What it’s Like to go Dog Sledding in Oregon

My recent travels took me on a quick flight from LA to Central Oregon, to a wilderness I visualized in the childhood pioneer-life computer game, Oregon Trail. From the 3,300-acre peaceful snow-shrouded Sunriver Resort in Bend, Oregon, we drove a short distance to Three Sisters Wilderness near Mt. Bachelor where we were greeted by 30 Alaskan Huskies chained equidistant to the ground.

The dogs had glowing blue eyes, slender bodies, little hair, and seemed to want love and cuddles. Quickly they warmed to me by backing their behinds up – demanding to be petted and rubbed, like they might be happier if I took them home. All about the same size, they ranged in color and many looked like mixes of Golden Retriever or Labrador.

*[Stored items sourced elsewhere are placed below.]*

/-- What an evaluated good mark leaves of campus time, near or far from the mark's message. -/
theorem goodMark_finished {s : State} (x : Stamp)
    (h : s.tbu.disc = .locking ∨ s.tbu.disc = .locked ∧ s.timeSet.interval ≤ s.tbu.goodMarks + 1) :
    ∃ t : State, finish (s.goodMark x) = .next t ∧ t.base = ({ s with tbu := t.tbu } : State).base ∧
      t.tbu.disc = .locked ∧ t.tbu.goodMarks = 0 ∧ t.tbu.validity = .valid ∧ t.tbu.unsync = false ∧
      t.tbu.qualified = s.tbu.qualified ∧ t.tbu.chain = s.tbu.chain ∧ t.tbu.history = s.tbu.history ∧
      (s.tbu.isStep x s.timeSet.stepThreshold = false →
        t.tbu.day = s.tbu.day ∧ t.tbu.sec = s.tbu.sec ∧ t.tbu.phase = s.tbu.phase ∧ t.tbu.slew = -s.tbu.offset x ∧
        (t.tbu.nudgeReady = true ↔ s.tbu.disc = .locked) ∧ t.tbu.lastStep = s.tbu.lastStep ∧
        t.tbu.drift = if s.tbu.disc = .locked ∧ s.tbu.nudgeReady = true then
          clampInt 2880 (s.tbu.drift + nudge (s.tbu.offset x) s.timeSet.interval) else s.tbu.drift) ∧
      (s.tbu.isStep x s.timeSet.stepThreshold = true →
        t.tbu.day = x.day ∧ t.tbu.sec = x.sec ∧ t.tbu.phase = 0 ∧ t.tbu.slew = 0 ∧ t.tbu.nudgeReady = false ∧
        t.tbu.drift = s.tbu.drift ∧ t.tbu.battery = { s.tbu.battery with time := x, valid := true } ∧
        ∃ r : StepRecord, t.tbu.lastStep = some r ∧ r.before = s.campus ∧ r.after = { day := x.day, ms := x.sec * 1000 } ∧
          r.cause = .reference) := by
  obtain ⟨b, w, hw, hfar, hnear⟩ := evaluate_base s x
  have hsame : w.isStep x s.timeSet.stepThreshold = s.tbu.isStep x s.timeSet.stepThreshold := by rw [hw]; rfl
  have hcampus : w.campus = s.campus := by rw [hw]; rfl
  obtain ⟨t, ht⟩ := finish_next (s.goodMark x)
  have hbase := finish_base ht
  cases hstep : s.tbu.isStep x s.timeSet.stepThreshold with
  | true =>
    obtain ⟨u, hu, hday, hsec, hphase, hslew, hdrift, hdisc, hvalidity, hsync, hchain, hhistory, hqualified, hready, hbattery, r, hr,
      hbefore, hafter, hcause⟩ := evaluatedFar_spec (t := w) (by rw [hw]) x s.timeSet.slewLimit
    have hmarked := goodMark_evaluated x h (hu ▸ hfar (hsame.trans hstep)) (by rw [hdisc, hw])
    rw [hmarked] at hbase
    have htbu : t.tbu = { u with disc := .locked, goodMarks := 0 } := by
      have h := congrArg State.tbu hbase
      exact h
    refine ⟨t, ht, by rw [htbu]; exact hbase, ?_⟩
    rw [htbu]
    subst hw
    exact ⟨rfl, rfl, hvalidity, hsync, hqualified, hchain, hhistory, nofun, fun _ => ⟨hday, hsec, hphase, hslew, hready, hdrift, hbattery, r, hr,
      hbefore.trans hcampus, hafter, hcause⟩⟩
  | false =>
    obtain ⟨hdisc, hvalidity, hsync, hqualified, hchain, hhistory, hlast, hdrift⟩ := slewBy_keeps w (w.offset x) s.timeSet.interval
    obtain ⟨hready, hday, hsec, hphase, -⟩ := slewBy_frame w (w.offset x) s.timeSet.interval
    have hslew := slewBy_slew w (w.offset x) s.timeSet.interval
    have hmarked := goodMark_evaluated x h (hnear (hsame.trans hstep)) (by rw [hdisc, hw])
    rw [hmarked] at hbase
    have htbu : t.tbu = { w.slewBy (w.offset x) s.timeSet.interval with disc := .locked, goodMarks := 0 } := by
      have h := congrArg State.tbu hbase
      exact h
    refine ⟨t, ht, by rw [htbu]; exact hbase, ?_⟩
    rw [htbu]
    subst hw
    exact ⟨rfl, rfl, hvalidity, hsync, hqualified, hchain, hhistory, fun _ => ⟨hday, hsec, hphase, hslew, hready, hlast, hdrift⟩,
      nofun⟩

/-- Settles O16: a mark against the chain enters a slot, and a good one that the discipline state takes is evaluated. -/
theorem referenceMarkJudged : Obligations.ReferenceMarkJudged := by
  intro s d m h
  refine ⟨fun hoff => execReferenceMark_disabled h hoff, fun hon hnone hbad => execReferenceMark_setAside h hon hnone hbad,
    fun x hon hnone hx => execReferenceMark_starts h hon hnone hx, ?_⟩
  intro c good v bad hon hchain hgoodIff hv hbad
  have hmark := execReferenceMark_chain (d := d) (w := m) h hon hchain
  have hgood : good = markGood c s.now (messageStamp d m) := by
    rw [Bool.eq_iff_iff, hgoodIff]
    simp [markGood, and_assoc]
  have hslot : v = (s.tbu.marked c s.now (messageStamp d m)).slot good := by rw [hv]; rfl
  have hcount : v.badCount = bad := by rw [hbad]; rfl
  obtain ⟨hdisc, hage, hmarks, hset⟩ : v.disc = s.tbu.disc ∧ v.holdoverAge = s.tbu.holdoverAge ∧ v.goodMarks = s.tbu.goodMarks ∧
      v.qualified = s.tbu.qualified := by rw [hv]; exact ⟨rfl, rfl, rfl, rfl⟩
  refine ⟨fun hunqualified hfew => ?few, fun hunqualified hmany => ?qualifies, fun hqualified hmany => ?disqualifies,
    fun hqualified hfew hnot => ?bad, fun hqualified hfew htrue hlocked hcounted => ?counted, ?evaluated⟩
  case few =>
    have hentered := enterSlot_kept (s := s) hslot (.inr ⟨hunqualified, hfew⟩)
    exact hmark.trans ((congrArg finish (judgeMark_entered hgood hentered (.inr (.inl hunqualified)))).trans (finish_tbu h.1 v))
  case qualifies =>
    have hentered := enterSlot_qualifies (s := s) hslot hunqualified hmany
    rw [hcount] at hentered
    exact hmark.trans ((congrArg finish (judgeMark_entered hgood hentered (.inr (.inl hunqualified)))).trans
      (finish_raiseReference h.1 hon v.qualify .qualified bad))
  case disqualifies =>
    obtain ⟨hhistory, hconsec, hunqualified, hkept, hlocking, hlocked, hfree, -⟩ := disqualify_spec v
    rw [hdisc] at hlocking hlocked hfree
    rw [hage] at hfree
    have hidle : v.disqualify.disc = .free ∨ v.disqualify.disc = .holdover := by
      cases hd : s.tbu.disc
      case locking => exact .inl (hlocking hd)
      case locked => exact .inr (hlocked hd).1
      case free => exact .inl ((hfree (.inl hd)).1.trans hd)
      case holdover => exact .inr ((hfree (.inr hd)).1.trans hd)
    have hentered := enterSlot_disqualifies (s := s) hslot hqualified (hcount ▸ hmany)
    rw [hcount] at hentered
    refine ⟨v.disqualify, hmark.trans ((congrArg finish (judgeMark_entered hgood hentered (.inr (.inr hidle)))).trans
      (finish_raiseReference h.1 hon v.disqualify .disqualified bad)), hkept, hhistory, hconsec, hunqualified, hlocking, hlocked,
      hfree⟩
  case bad =>
    have hentered := enterSlot_kept (s := s) hslot (.inl ⟨hqualified, hcount ▸ hfew⟩)
    have hidle : good = false ∨ s.tbu.qualified = false ∨ v.disc = .free ∨ v.disc = .holdover := by
      rw [hdisc]
      exact hnot.imp_right .inr
    exact hmark.trans ((congrArg finish (judgeMark_entered hgood hentered hidle)).trans (finish_tbu h.1 v))
  case counted =>
    subst htrue
    have hentered := enterSlot_kept (s := s) hslot (.inl ⟨hqualified, hcount ▸ hfew⟩)
    have hx := (hgoodIff.mp rfl).1
    have hjudged := judgeMark_good hgood.symm hqualified hx hentered
    rw [goodMark_counted (s := { s with tbu := v }) (hdisc.trans hlocked) (hmarks.symm ▸ hcounted)] at hjudged
    rw [← hmarks]
    exact hmark.trans ((congrArg finish hjudged).trans (finish_tbu h.1 _))
  case evaluated =>
    intro x e8 far hqualified hfew htrue hx htaken he hfar
    subst htrue
    have hentered := enterSlot_kept (s := s) hslot (.inl ⟨hqualified, hcount ▸ hfew⟩)
    have hjudged := judgeMark_good hgood.symm hqualified hx hentered
    obtain ⟨t, ht, hbase, hlocked, hnone, hvalid, hsync, hstill, hchained, hhistory, hnear, hstep⟩ :=
      goodMark_finished (s := { s with tbu := v }) x (by
        show v.disc = .locking ∨ v.disc = .locked ∧ s.timeSet.interval ≤ v.goodMarks + 1
        rw [hdisc, hmarks]
        exact htaken)
    have hoffset : v.offset x = e8 := by rw [he, hv]; rfl
    have hfarIff : far ↔ v.isStep x s.timeSet.stepThreshold = true := by
      rw [hfar, isStep_iff, hoffset, hv]
    refine ⟨t, hmark.trans ((congrArg finish hjudged).trans ht), hbase, hlocked, hnone, hvalid, hsync, hstill.trans (hset.trans hqualified),
      hchained, hhistory, fun hnotFar => ?_, fun hisFar => ?_⟩
    · obtain ⟨hday, hsec, hphase, hslew, hready, hlast, hdrift⟩ :=
        hnear (Bool.eq_false_iff.mpr fun hstep => hnotFar (hfarIff.mpr hstep))
      rw [hoffset] at hslew hdrift
      subst hv
      exact ⟨hday, hsec, hphase, hslew, hready, hlast, hdrift⟩
    · obtain ⟨hday, hsec, hphase, hslew, hready, hdrift, hbattery, r, hr, hbefore, hafter, hcause⟩ := hstep (hfarIff.mp hisFar)
      subst hv
      exact ⟨hday, hsec, hphase, hslew, hready, hdrift, hbattery, r, hr, hbefore, hafter, hcause⟩
end Sys2Proof.Machine
end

For about ten minutes we had time to bond with the dogs before heading on the “Oregon Trail of Dreams,” a company owned and operated by Rachael Scdoris, a world-renowned athlete who completed her first Iditarod finish in 2006. She is the first legally blind person to complete the 1,049+ mile Iditarod Trail Sled Dog Race across Alaska.

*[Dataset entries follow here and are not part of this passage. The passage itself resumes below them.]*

theorem autoTable_answers {a : Nat} (h : some a ∈ x.autoTable) : a ∈ x.answerers := by
  rw [autoTable_eq, filled_eq] at h
  simp only [List.mem_append, List.mem_map, List.mem_replicate, Option.some.injEq, exists_eq_right, reduceCtorEq, and_false,
    or_false] at h
  obtain h | h := h
  · exact h
  · exact clears_subset (by simpa using List.mem_of_mem_take h)

/-- An EMPTY phase is left only where all rounds have found room. -/
theorem autoTable_room (h : none ∈ x.autoTable) : x.answerers.length + 3 * x.clears.length < 32 := by
  rw [autoTable_eq] at h
  have hshort : x.filled.length < 32 := by
    simp only [List.mem_append, List.mem_map, reduceCtorEq, and_false, exists_false, List.mem_replicate, false_or] at h
    omega
  unfold LineSt.filled at hshort
  rw [List.length_take, List.length_append, List.length_append, List.length_append] at hshort
  omega

theorem count_autoTable_clear {a : Nat} (h : a ∈ x.clears) : x.autoTable.count (some a) =
    1 + ((if x.clears.idxOf a < 32 - x.answerers.length then 1 else 0) +
      (if x.clears.idxOf a + x.clears.length < 32 - x.answerers.length then 1 else 0) +
      (if x.clears.idxOf a + 2 * x.clears.length < 32 - x.answerers.length then 1 else 0)) := by
  rw [count_autoTable, filled_eq, List.count_append, List.count_eq_one_of_mem (answerers_nodup x) (clears_subset h),
    count_take_rounds (clears_nodup x) h]

end

/-- Settles O38: the answering devices, then up to three rounds of the clear stations, cut at 32 phases. -/
theorem autoTableSharesThePhases : Obligations.AutoTableSharesThePhases := by
  intro x
  have hfilled := filled_eq (x := x)
  have hle := answerers_length_le x
  refine ⟨x.answerers, x.clears, rfl, rfl, autoTable_length x, ?first, ?filled, ?empty, ?none, ?once, ?share, ?order⟩
  case first =>
    rw [autoTable_eq, hfilled, List.map_append, List.append_assoc, List.take_append_of_le_length (by simp),
      List.take_of_length_le (by simp)]
  case filled =>
    rw [autoTable_eq, List.filterMap_append, List.filterMap_map]
    simp [LineSt.filled]
  case empty => exact fun i j hij hi hj => autoTable_emptyBehind hij hi hj
  case none => exact fun a ha hmem => ha (autoTable_answers hmem)
  case once =>
    intro a ha hextra
    have hnot : a ∉ x.clears := fun hmem => by simp [(mem_clears.mp hmem).2] at hextra
    rw [count_autoTable, hfilled, List.count_append, List.count_eq_one_of_mem (answerers_nodup x) ha,
      List.count_eq_zero.mpr fun hmem => hnot (by simpa using List.mem_of_mem_take hmem)]
  case share =>
    intro a ha hextra
    have hmem : a ∈ x.clears := mem_clears.mpr ⟨(mem_answerers.mp ha).1, hextra⟩
    have hcount := count_autoTable_clear hmem
    refine ⟨by omega, by split_ifs at hcount <;> omega, fun hnone => ?_⟩
    have hroom := autoTable_room hnone
    have hindex := List.idxOf_lt_length_of_mem hmem
    rw [hcount, if_pos (by omega), if_pos (by omega), if_pos (by omega)]
  case order =>
    intro a b ha hb hlt hea heb
    have hma : a ∈ x.clears := mem_clears.mpr ⟨(mem_answerers.mp ha).1, hea⟩
    have hmb : b ∈ x.clears := mem_clears.mpr ⟨(mem_answerers.mp hb).1, heb⟩
    have hbefore := idxOf_lt_of_lt (clears_sorted x) hma hmb hlt
    have hinside := List.idxOf_lt_length_of_mem hmb
    rw [count_autoTable_clear hma, count_autoTable_clear hmb]
    split_ifs <;> omega

end Sys2Proof.Machine
end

Now imagine the sound of 30-40 dogs howling and barking for attention, like they were saying, “pick me, pick me!” against the still winter backdrop. Those not picked right away seemed to let out a collective groan of disappointment when they realized they weren’t selected yet.

It was bitterly cold in February, so it didn’t take long before it felt like frostbite would set in, even with gloves off for less than a minute. Once squished into the sled – seated upright and covered with blankets – our professional musher (driver) let us know we were about to take off as he provided an informative running commentary about the dogs, their capabilities and training, the commands to make them go, how to stop the sled, and what Husky life is like when they are not running through the snow.

Most of our sled dogs were between 3 and 4 years old and the whole crew is fed around 350 pounds of raw chicken daily, along with kibbles and treats. Each dog is placed at a specific spot on the harness based on size, age, training, and leadership abilities. The two leading dogs are the strongest and most experienced. Did you know Alaskan Huskies are not considered a pure breed? The term is defined only by its purpose, which is that of a highly efficient sled dog. The Husky is a blend of various Northern breeds, chosen particularly for skills such as pulling.

The ride on the trail through the Deschutes National Forest engulfed with snow covered trees was exhilarating and freeing as we were whisked at 12-13 mph over the snow by ten Alaskan Huskies. From the comfort of the Iditarod sled, I gazed in amazement at the beauty of the wilderness, while the winds whipped and the snow pelted my face. There was almost near silence except the dogs panting and the sled dragging gently on the snow. My heart was probably pumping as fast as the dogs’, as they surprised me with a backdraft of occasional doggie fluffies (farts) and pooping mid-stride.

Our fun, personable musher controlled the sled and disciplined one dog who kept turning around and yapping at another dog. I took great delight in helping him call out the dog’s name to behave, like I was a teacher talking to a student. Thrilling and beautiful, the energy of the dogs came alive as they do not like to stop or be anchored. The dogs wanted to keep pulling, likely due to their racing adrenaline. After about 30 minutes, we returned the way we came and the “musher” let me ride standing up on a little bar at the back of the sled, which was just as joyful a way to experience this wintry wonderland ride.

Dog sledding gave me a new appreciation for the care that goes into the dogs and their athletic superiority. But I was still left wondering how I could take a few of the pups back home with me to L.A.